The Right to Health and Privacy

I recently watched a short video on why Planned Parenthood’s summer interns “stand with Planned Parenthood”. One of the recurring statements went along the lines of (and sometimes directly on the line of) “I stand with Planned Parenthood because reproductive health is a right, not a privilege.”
…it is?
 I wonder how all of the millions of people who have read the US Constitution could have missed that bit. Or perhaps one of us has a misunderstanding of the difference between a “right” and a “privilege”.
(First, may I say, that if you don’t believe in God, rights don’t exist, because no right and wrong exists. Sorry.)
“Right” is defined as something you have a claim on. And, if you have been deprived of that something, somebody or something should give it to you. A privilege is something that is graciously given to you that you don’t have a claim on.
(There is a difference between a God-given right and a government-granted right. I believe that the rights we have in the US are mostly one and the same. So for the sake of simplicity and conciseness, I will be assuming that they are so.)
The US constitution defines what we have a right to. To name a few: the right to life. The right to own arms. The right to peacefully protest. The right to freedom of religion. The right to freedom of speech.
But the “right” to reproductive health? Or to any kind of health, for that matter? While all the rights I just listed above are confirmed in the US Constitution, the word “health” is never mentioned. Nor is the word “privacy”.
The US Constitution does not provide rights for “health”…or “privacy”. (See my blog post on babysitting government.)
Think about it.

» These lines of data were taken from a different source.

/-- Settles O40: `START` sends the header and begins a stream of codes, and pixels only continue it, so no more than the
stream's full sub-blocks have left. -/
theorem openSessionOutputIsFullSubBlocks : Obligations.OpenSessionOutputIsFullSubBlocks := by
  intro s t m pixels hs hi h2 h8 ht
  rw [runInstrs_cons _ (exec_start_of_legal hi ⟨h2, h8⟩)] at ht
  obtain ⟨codes, hw⟩ := (openSession_written hs.framer.2).runInstrs_pixels (openSession_inv hs hi ⟨h2, h8⟩) ht
  obtain ⟨blocks, hlen, hout⟩ := hw.sl.out_full_subBlocks
  exact ⟨blocks, hlen, by rw [hout, List.append_assoc, List.singleton_append]⟩

end Sys2Proof.Machine
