-- ==== Sys2Proof/Machine/Dispatch.lean ====
section
/-! DEFINITION. One arm for each command: the call of its meaning. -/

namespace Sys2Proof.Machine

def exec (i : Instr) (s : State) : Host.Outcome State Fault Refusal :=
  match i with
  | .nop => Sys2Proof.Machine.execNop s
  | .identify => Sys2Proof.Machine.execIdentify s
  | .getCause => Sys2Proof.Machine.execGetCause s
  | .ackEvents flags => Sys2Proof.Machine.execAckEvents flags s
  | .setEventMask mask => Sys2Proof.Machine.execSetEventMask mask s
  | .standby => Sys2Proof.Machine.execStandby s
  | .wake => Sys2Proof.Machine.execWake s
  | .restart => Sys2Proof.Machine.execRestart s
  | .setClock selection => Sys2Proof.Machine.execSetClock selection s
  | .getClock => Sys2Proof.Machine.execGetClock s
  | .setStation station position reach => Sys2Proof.Machine.execSetStation station position reach s
  | .getStation station => Sys2Proof.Machine.execGetStation station s
  | .clearStation station => Sys2Proof.Machine.execClearStation station s
  | .setZone payload => Sys2Proof.Machine.execSetZone payload s
  | .getZone zone => Sys2Proof.Machine.execGetZone zone s
  | .setArea area mode service => Sys2Proof.Machine.execSetArea area mode service s
  | .getArea area => Sys2Proof.Machine.execGetArea area s
  | .setTemperature temperature => Sys2Proof.Machine.execSetTemperature temperature s
  | .getAlignment => Sys2Proof.Machine.execGetAlignment s
  | .setTiming payload => Sys2Proof.Machine.execSetTiming payload s
  | .getTiming => Sys2Proof.Machine.execGetTiming s
  | .place source station service level => Sys2Proof.Machine.execPlace source station service level s
  | .move source station => Sys2Proof.Machine.execMove source station s
  | .setLevel source level => Sys2Proof.Machine.execSetLevel source level s
  | .retire source => Sys2Proof.Machine.execRetire source s
  | .getPlacement source => Sys2Proof.Machine.execGetPlacement source s
  | .findAtStation station => Sys2Proof.Machine.execFindAtStation station s
  | .getFeed source zone => Sys2Proof.Machine.execGetFeed source zone s
  | .listLimited => Sys2Proof.Machine.execListLimited s
  | .getPool => Sys2Proof.Machine.execGetPool s
  | .setSource payload => Sys2Proof.Machine.execSetSource payload s
  | .getSource source => Sys2Proof.Machine.execGetSource source s
  | .setGateMode source mode => Sys2Proof.Machine.execSetGateMode source mode s
  | .getMeters => Sys2Proof.Machine.execGetMeters s
  | .getZoneMeters => Sys2Proof.Machine.execGetZoneMeters s
  | .listNotches source => Sys2Proof.Machine.execListNotches source s
  | .addNotch source band depth => Sys2Proof.Machine.execAddNotch source band depth s
  | .editNotch source band depth kind => Sys2Proof.Machine.execEditNotch source band depth kind s
  | .retireNotch source band => Sys2Proof.Machine.execRetireNotch source band s
  | .clearDynamic source => Sys2Proof.Machine.execClearDynamic source s
  | .setCue payload => Sys2Proof.Machine.execSetCue payload s
  | .getCueStatus => Sys2Proof.Machine.execGetCueStatus s
  | .frameRejected received => Sys2Proof.Machine.execFrameRejected received s
  | .powerOnReset cuePins => Sys2Proof.Machine.execPowerOnReset cuePins s
  | .resetPin => Sys2Proof.Machine.execResetPin s
  | .clearing cuePins => Sys2Proof.Machine.execClearing cuePins s
  | .derivation => Sys2Proof.Machine.execDerivation s
  | .glideComplete source zone => Sys2Proof.Machine.execGlideComplete source zone s
  | .fadeInComplete source zone => Sys2Proof.Machine.execFadeInComplete source zone s
  | .fadeOutComplete source zone => Sys2Proof.Machine.execFadeOutComplete source zone s
  | .audioFrame input => Sys2Proof.Machine.execAudioFrame input s
  | .blockEvaluation => Sys2Proof.Machine.execBlockEvaluation s
  | .holdExpiry source => Sys2Proof.Machine.execHoldExpiry source s
  | .openingComplete source => Sys2Proof.Machine.execOpeningComplete source s
  | .closingComplete source => Sys2Proof.Machine.execClosingComplete source s
  | .trimRampComplete source => Sys2Proof.Machine.execTrimRampComplete source s
  | .windowEnd => Sys2Proof.Machine.execWindowEnd s
  | .ringCandidate source band => Sys2Proof.Machine.execRingCandidate source band s
  | .agingAdvance => Sys2Proof.Machine.execAgingAdvance s
  | .agingStep source band => Sys2Proof.Machine.execAgingStep source band s
  | .sectionMovementComplete source slot => Sys2Proof.Machine.execSectionMovementComplete source slot s
  | .gainMovementComplete source zone => Sys2Proof.Machine.execGainMovementComplete source zone s
  | .muteRampComplete zone => Sys2Proof.Machine.execMuteRampComplete zone s
  | .debouncedChange line => Sys2Proof.Machine.execDebouncedChange line s
  | .frameSyncArrival interval => Sys2Proof.Machine.execFrameSyncArrival interval s
  | .missedFrame => Sys2Proof.Machine.execMissedFrame s
  | .presenceCountFull => Sys2Proof.Machine.execPresenceCountFull s
  | .lockChange => Sys2Proof.Machine.execLockChange s
  | .clockLoss => Sys2Proof.Machine.execClockLoss s
  | .switchChange => Sys2Proof.Machine.execSwitchChange s
  | .switchComplete => Sys2Proof.Machine.execSwitchComplete s
  | .standbyEntryComplete => Sys2Proof.Machine.execStandbyEntryComplete s
  | .serviceRampComplete => Sys2Proof.Machine.execServiceRampComplete s
  | .transactionStart => Sys2Proof.Machine.execTransactionStart s
  | .cuePinSample pins => Sys2Proof.Machine.execCuePinSample pins s

end Sys2Proof.Machine
end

If somebody really did have a right to health, then it would logically follow that if you are not healthy, others, or the government are required to make you healthy. It gives you a free ticket to make yourself as unhealthy as you want, and then the government is required to give you all the care you need—or, more horrifically, the government is required to make sure you don’t become unhealthy in the first place. Not only is this unrealistic, if it was going on, that would be downright scary. Talk about unlimited government control! Here in the US, I am proud to say, we are free to be stupid if we want to.
The myth of the “Right to Privacy” originated from the third and fourth amendments in the US Constition. The third amendment states that soldiers cannot “quarter” (live) in a civilian’s house without the civilian’s consent. The fourth amendment states that the government can’t give “unreasonable search and seizures” and that “[search] Warrants shall not issue, but upon probable cause”.
But there is no “right to privacy”.
And this is a good thing. The keywords in the fourth amendment are “unreasonable” and “probable”. Think about it: if there really were a right to privacy, then the government wouldn’t be able to do anything at all to punish criminals, so long as they stayed on private property. The government would be unable to investigate the homes of suspected child abusers or wife-beaters or spouse-murderers or ANYTHING that took place on private property. This isn’t limited to just houses. This encompasses anything that is not owned by the government.
Talk about scary.
Normally, I’m all for less government intervention. But there are two times I will make an exception: protection of the citizens from outside forces (“outside forces” meaning anything other than the citizen themselves), and protection of the citizens’ property.
Abortion counts in with the child abusers wife-beaters and spouse-murderers.
Of course, I'm not saying I want the government to be able to search our houses whenever they want, and it certainly would be nice if everyone was absolutely healthy. But these are not rights.
Besides…being murdered while snuggled up in your own mother’s womb. That’s the ultimate violation of the right to privacy and health. If anything gives the government a ticket to intervene, abortion does.